Ignore (some) Advice; Precede with Caution

If you google "college essay topics to avoid" you will find things like, personal tragedies, obstacles in sports, immigrant stories, mental health issues, people you look up to, relationship break-up stories, or volunteer experiences. What else is there? And also, how can you be yourself, and be authentic while also NOT picking a topic that is most central to who you are – just to be accepted into a college. Sounds like really misguided advice to me. And maybe a good clue that that college is not the best choice for you.


Here's my take. How about instead we talk about the writing topic in terms of choices and options, rather than dos and don'ts. College-bounders can write about anything that is truly meaningful to them with certain guidelines or a precede with caution approach.

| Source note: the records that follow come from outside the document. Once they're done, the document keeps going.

/-! ### Traps (R89 to R92) -/

/-- Cause codes (R92). -/
def Cause.code : Cause → Nat
  | .illegalOpcode => 0x01 | .illegalOperand => 0x02 | .illegalFormat => 0x03
  | .illegalGroup => 0x04 | .schedule => 0x05 | .bankConflict => 0x06 | .align => 0x07
  | .lateMiss => 0x08 | .fillFault => 0x09 | .protection => 0x0a | .termsDenied => 0x0b
  | .termsExhausted => 0x0c | .termsExpired => 0x0d | .useSpan => 0x0e | .useState => 0x0f
  | .frontierUnderflow => 0x10 | .integrity => 0x11 | .eccUncorrected => 0x12
  | .softwareTrap => 0x13 | .frontierOrder => 0x14 | .hostGone => 0x15 | .linkFailed => 0x16

/-- Whether Gecko may resume the context (R92). -/
def Cause.recoverable : Cause → Bool
  | .lateMiss | .fillFault | .softwareTrap | .hostGone | .linkFailed => true
  | _ => false

/-- The 64 bytes of a trap record (R91). -/
def TrapRec.bytes (r : TrapRec) : List Byte :=
  leBytes 8 r.addr.toNat ++ leBytes 1 r.cause.code ++ leBytes 1 r.slot.toNat ++
    leBytes 1 r.performed.toNat ++ leBytes 1 r.ctx.toNat ++ leBytes 4 r.flags.toNat ++
    leBytes 8 r.operand.toNat ++ leBytes 16 r.time.toNat ++ leBytes 4 r.terms.toNat ++
    leBytes 4 r.owner.toNat ++ leBytes 8 r.detail.toNat ++ leBytes 1 r.latched.toNat ++
    leBytes 1 r.fshadow.toNat ++ leBytes 6 0

/-- Exposed results pending in latches: special-function results and a block in transfer (R88,
R189). -/
def Ctx.latched (x : Ctx) : Nat := x.sf.length + if x.tr.xfer.isSome then 1 else 0

/-- Bundles left in a `fmt` shadow, 0 to 3 (R67, R91). -/
def Ctx.fshadow (x : Ctx) : Nat := x.fmtPend.foldl (fun m e => max m (e.1 - 1)) 0

/-- The lowest faulting slot's fault (R89). -/
def lowestFault : List SlotFault → Option SlotFault
  | [] => none
  | f :: t =>
    match lowestFault t with
    | some g => if g.slot < f.slot then some g else some f
    | none => some f

/-- Operand and detail of a record; where the spec names none the field is a free value.
DESIGN CHOICE, log 4, 31. -/
def State.orFree (s : State) (x : Option DWord) (salt : Nat) : DWord :=
  match x with
  | some v => v
  | none => Config.freeDWord (2 * s.freeCtr + salt)

/-- The record of a fault of context `c` (R91). DESIGN CHOICE, log 31. -/
def State.trapRec (s : State) (c : Nat) (f : SlotFault) : TrapRec :=
  let x := s.ctx c
  { addr := x.iss.addr
    cause := f.cause
    slot := BitVec.ofNat 8 f.slot
    performed := x.iss.performed
    ctx := BitVec.ofNat 8 (c % 32)
    flags := if f.cause.recoverable then 1 else 0
    operand := s.orFree f.operand 0
    time := x.iss.time
    terms := f.terms
    owner := BitVec.ofNat 32 x.part
    detail := s.orFree f.detail 1
    latched := BitVec.ofNat 8 x.latched
    fshadow := BitVec.ofNat 8 x.fshadow }

/-- A record joins those that wait, in the order of the cycles and then of the contexts (R211). -/
def insertTrap (now : Nat) (r : TrapRec) : List (Nat × TrapRec) → List (Nat × TrapRec)
  | [] => [(now, r)]
  | x :: t => if x.1 = now ∧ r.ctx.toNat < x.2.ctx.toNat then (now, r) :: x :: t else x :: insertTrap now r t

/-- A trap record on its way to the Gecko of a context's cluster (R14, R211). -/
def State.sendTrap (s : State) (c : Nat) (r : TrapRec) : State :=
  (s.updCluster (clusterOf c) fun k => { k with trWait := insertTrap s.cycle r k.trWait }).after 1
    (.trapRecordAppend (clusterOf c))

/-- TAKING AN EXCEPTION (R89): the context freezes with its bundle in the replay buffer, every
outstanding result finishes into its latch, the trap record of the lowest faulting slot goes to
Gecko and into the partition's log. The program counter stays at the bundle, where a resume
replays it. -/
def State.takeTrap (s : State) (c : Nat) : State :=
  match lowestFault (s.ctx c).iss.faults with
  | none => s
  | some f =>
    let r := s.trapRec c f
    let s1 := s.updCtx c fun x =>
      { x with
        frozen := true
        trap := some r
        sf := x.sf.map fun q => { q with latched := true } }
    let s2 := { s1 with freeCtr := s1.freeCtr + 1 }
    (s2.sendTrap c r).addLog (s.ctx c).part 1 f.cause.code r.operand.toNat
      (reqOfCtx (s.ctx c).part c) r.detail.toNat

I don't ever tell my clients not to write about a certain topic. Instead, I listen. I find out what is most at the core of their essence, what experiences have been most transformational, and what I hear they want to write about. Then I help them craft an essay in a way that keeps the focus on the student’s abilities, passion, and potential for growth and how the the challenging experience shaped them into who they are. If the experience didn't create a measurable, articulable positive impact than you probably wouldn't think to write about it in the first place and if you could find a better way to show the best of who you are without that very difficult, transformational experience, you would. Right?


The trick is to decenter the experience or hardship and center yourself in the essay so that the tone is hopeful, uplifting and showcases your strengths, rather than making the traumatic or challenging experience the main character. You are the main character. And it's ok to express how the experience first impacted you. You don't have to pretend like you got yourself off the metaphorical couch right away; it’s ok to admit weakness. It shows authenticity, humility, and vulnerability. You just don't want to hang out there very long or else you'll miss out on using your precious word limit on specific details that make you stand out through this story that is only yours to tell.


Take a ways:

• You always have choices.

• Write about an experience or topic that shows the best of who you are.

• The only reason not to write about something is if you aren't able to articulate with lots of sensory-rich details why the experience shaped you in a positive way.

• All the story themes and topics you could ever think about have already been written about a million times in college essays - well, maybe not a million...But you get the i dea. It's all about how you handle the topic. How you tell the story. How you grew into the person you are because of the difficult experience.


Cheers to ignoring advice that doesn't work for you! You've got this.